A sight that I’ll never forget as long as I live is rounding that last bend in the trail and seeing the finish line where Jason stood open armed to welcome me to mile 100.2 and the end of this adventure. He hugged and congratulated me and handed me my first 100 mile belt buckle. My beautiful wife Erica was there to give me a kiss and a huge smile. Everyone was so happy and I felt pure joy. I have never been so broken before but I’ve also never felt so alive.

It was a truly unique thing to have so many people gathered together to take part in what most folks think of as a quite insane self imposed task of running 100 miles. Many people that I told of my plans to do so met me with questions of why would you want to put your body through that? Are you off your rocker? Is that even possible?

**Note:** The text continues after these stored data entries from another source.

-- ==== Sys2Proof/Machine/StoreRows.lean ====
section
/-! DEFINITION. The commands of the record store and of the session log: appends, deferred signing, flash operations,
compaction, the scrub (R275, R276, R283–R286, R304–R333, R468, R469). -/

namespace Sys2Proof.Machine

/-! ## Session records (R276, R283) -/

/-- The record of slot n is appended: CLOSED, SESSION_CLOSED, the job ends LOGGED. -/
def Hw.slotLogged (h : Hw) (n : Nat) : Hw :=
  let j := (h.slot n).closeJob
  let h := h.putSlot n true .closed
  let h := h.endJob? j 0 0 (be 4 (h.slot n).seq)
  let h := h.modSlot n (fun s => { s with closeJob := none })
  ((h.raise 27).breakStep).serviceStep

/-- Slots captured at the same block end are served in ascending order (R283). -/
def Hw.slotTurn (h : Hw) (n : Nat) : Bool :=
  (List.range n).all (fun m => let s := h.slot m; !(s.open? && s.captured && s.tStop == (h.slot n).tStop))

/-- A store write failure (R466): captured under 0xA3. -/
def Hw.writeFailure (h : Hw) (key : Nat) : Hw := h.report 0xA3 key 0 1 []

/-- The sector of a log position fails its verify (R305): a spare, never erased before, takes its place; without one what is left of
the newest sector is skipped, and the sector is not used again. -/
def Hw.retireLogAt (h : Hw) (pos : Nat) : Hw :=
  let gen := h.log.genAt pos
  let h : Hw := { h with log := if 0 < h.store.spare then h.log.setCount (pos / 16) 0 else h.log.wearAt pos }
  h.retireSector 4 gen

/-- The sector that the log programmed last fails its verify. -/
def Hw.retireLog (h : Hw) : Hw := h.retireLogAt ((h.log.wpos + h.log.size - 1) % h.log.size)

/-- An append fails (R300): its position is skipped and its number stays taken. With a failed verify its sector is retired; a
spare takes over what the sector holds (DESIGN CHOICE, log 40), without one what is left of it is skipped too. -/
def Hw.logFails (h : Hw) (draft : List Byte) (seq : Nat) (sig bad : Bool) : Hw :=
  let before := h.logSpace
  let h : Hw := { h with log := h.log.write draft seq sig false false }
  (((if bad then h.retireLog else h).writeFailure 0xE001).reclaim).lowSince before

/-- RECORD_APPENDED (R276, R283, R300, R313): the record of a captured slot has been signed and appended. With a failed verify the
number it took stays its own, the job ends STORE_ERROR and the record stays for the next erased entry; so with a transfer on
channel 6 that parity errors end (R507). -/
def execRecordAppended (slot : Fin 128) (verifyOk : Bool) (s : State) : Out := s.upd fun h =>
  let x := h.slot slot
  if x.open? && x.captured && h.pwr.commit.isNone && h.slotTurn slot && !(h.log.waiting.any (waitsFor slot)) then
    let draft := h.sessionDraft slot x
    if h.log.erased = 0 then
      (h.wait draft true x.seq .none).reclaim
    else
      let t := h.transfer 6 draft.length
      let h := t.1
      if verifyOk && t.2 then h.slotLogged slot
      else
        let seq := h.log.number x.seq
        let h := (h.logFails draft seq true t.2).endJob? x.closeJob 0x70 0 []
        h.modSlot slot (fun s => { s with closeJob := none, seq := seq })
  else h

/-- A record of another type than SESSION_CLOSE that waited begins: its body is programmed, under the number it takes now, ahead of
what the store has queued. -/
def Hw.beginWaiting (h : Hw) (w : WaitRec) : Hw :=
  let b := h.beginLog (logWrite w.draft w.signed w.seq w.purpose)
  { b.1 with store := { b.1.store with queue := b.2 :: b.1.store.queue } }

/-- The oldest record in wait gets an erased entry and its number. A SESSION_CLOSE record goes first, and its own row ends the
append (R283, R313; DEDUCED, log 40). -/
def Hw.serveWaiting (h : Hw) : Hw :=
  match h.log.waiting.find? (fun w => slice w.draft 0 1 == [1]) with
  | some w =>
    let seq := h.log.number w.seq
    let h : Hw := { h with log := { h.log with waiting := h.log.waiting.erase w, nextSeq := max h.log.nextSeq seq } }
    h.modSlot (ube (slice w.draft 8 2)) (fun s => { s with seq := seq })
  | none =>
    match h.log.waiting with
    | w :: ws => if h.sessionsDue then h else ({ h with log := { h.log with waiting := ws } }).beginWaiting w
    | [] => h

/-- APPEND_AFTER_RECLAIM (R313). -/
def execAppendAfterReclaim (s : State) : Out := s.upd fun h =>
  if 0 < h.log.erased && h.pwr.commit.isNone then h.serveWaiting else h

/-! ## Deferred signing (R285, R286) -/

/-- What deferred signing leaves: every unsigned record signed, its program still to be verified, or marked DAMAGED with its event
and fault log entry; CLOSED_PF slots become CLOSED. -/
def Hw.signAll (h : Hw) : Hw :=
  let old := h.log.entries
  let new := old.map LogEntry.sign
  let ends := (new.filter (fun e => e.signed && !old.contains e)).map (fun e =>
    ({ ring := .sessionLog, gen := h.log.genAt e.pos, key := 0xE001, seq := e.seq, len := 64
       old := none, copy := false, job := none } : Verify))
  let count := fun (es : List LogEntry) => es.countP (·.damaged)
  let bad := count new - count old
  let h : Hw := { h with
    log := { h.log with entries := new, signPending := false }
    slots := h.slots.map (fun s => if s.st == .closedPf then { s with st := .closed } else s)
    store := { h.store with proving := h.store.proving ++ ends } }
  (List.range bad).foldl (fun h _ => (h.raise 28).report 0xA2 0xE001 0 0 []) h

/-- DEFERRED_SIGNING_END: a seal break that waited for it goes on (R286, R524). -/
def execDeferredSigningEnd (s : State) : Out := s.upd fun h =>
  if h.log.signPending && h.ins.mainOn && h.pwr.commit.isNone then
    let h := h.signAll
    let h : Hw := { h with life := { h.life with breaking := h.life.breaking.map (fun b => { b with deferred := false }) } }
    h.breakStep.breakAtBoot
  else h

/-! ## Erases (R304, R305, R330) -/

/-- The erase of the oldest sector of a record ring ends. -/
def Hw.ringErased (h : Hw) (r : Ring) (ok : Bool) : Hw :=
  let ring := h.store.ring r
  let spare := 0 < h.store.spare
  let h := h.forgetFaults r
  let h : Hw := { h with store := { h.store with erase := none } }
  if ok then ({ h with store := h.store.setRing r ring.eraseOldest }).gaugeWrites
  else ({ h with store := h.store.setRing r (ring.replaceOldest spare) }).retireSector (Ring.code r) ring.oldestGen

/-- The sector that an erase left erased last fails its verify: the spare in its place was never erased; without one it is gone. It
may have been opened since. -/
def RingSt.badErase (r : RingSt) (spare : Bool) : RingSt :=
  if r.blank.isEmpty then if spare then r.renew r.topGen else r.wear
  else { r with blank := r.blank.dropLast ++ (if spare then [0] else []) }

/-- The verify of a sector that a row erased in one step (R305). -/
def Hw.eraseProved (h : Hw) (e : Erased) (ok : Bool) : Hw :=
  if ok then h
  else
    let ring := (h.store.ring e.ring).badErase (0 < h.store.spare)
    ({ h with store := h.store.setRing e.ring ring }).retireSector (Ring.code e.ring) e.gen

/-- A step to the lead's time that waited for the erase is taken, later by the time waited (R313). -/
def Hw.resumeStep (h : Hw) : Hw :=
  match h.lodge.leadStep with
  | some t =>
    let h : Hw := { h with lodge := { h.lodge with leadStep := none } }
    if h.lodge.lock then h else h.copyLeadRecorded t.value (t.delay + (h.clk - t.since))
  | none => h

I did it simply because of the challenge that it presented to me. It was new territory and a complete unknown. Up until I crossed that finish line I honestly could not even fathom covering 100 miles in one push with nothing but my own two feet. Is that even possible? For me?

I did it because it required unwavering commitment and strengthened my perseverance. I did it to see how strong my will and my body had become over the many months of training. I did it to test my character. I did it because if I never tried I would never know. I, along with all of the rest of the world only have this one life to live and I don’t want to miss out on any adventure that comes my way. This is one adventure that will always be with me and I am so thankful to have had opportunity to give it a go!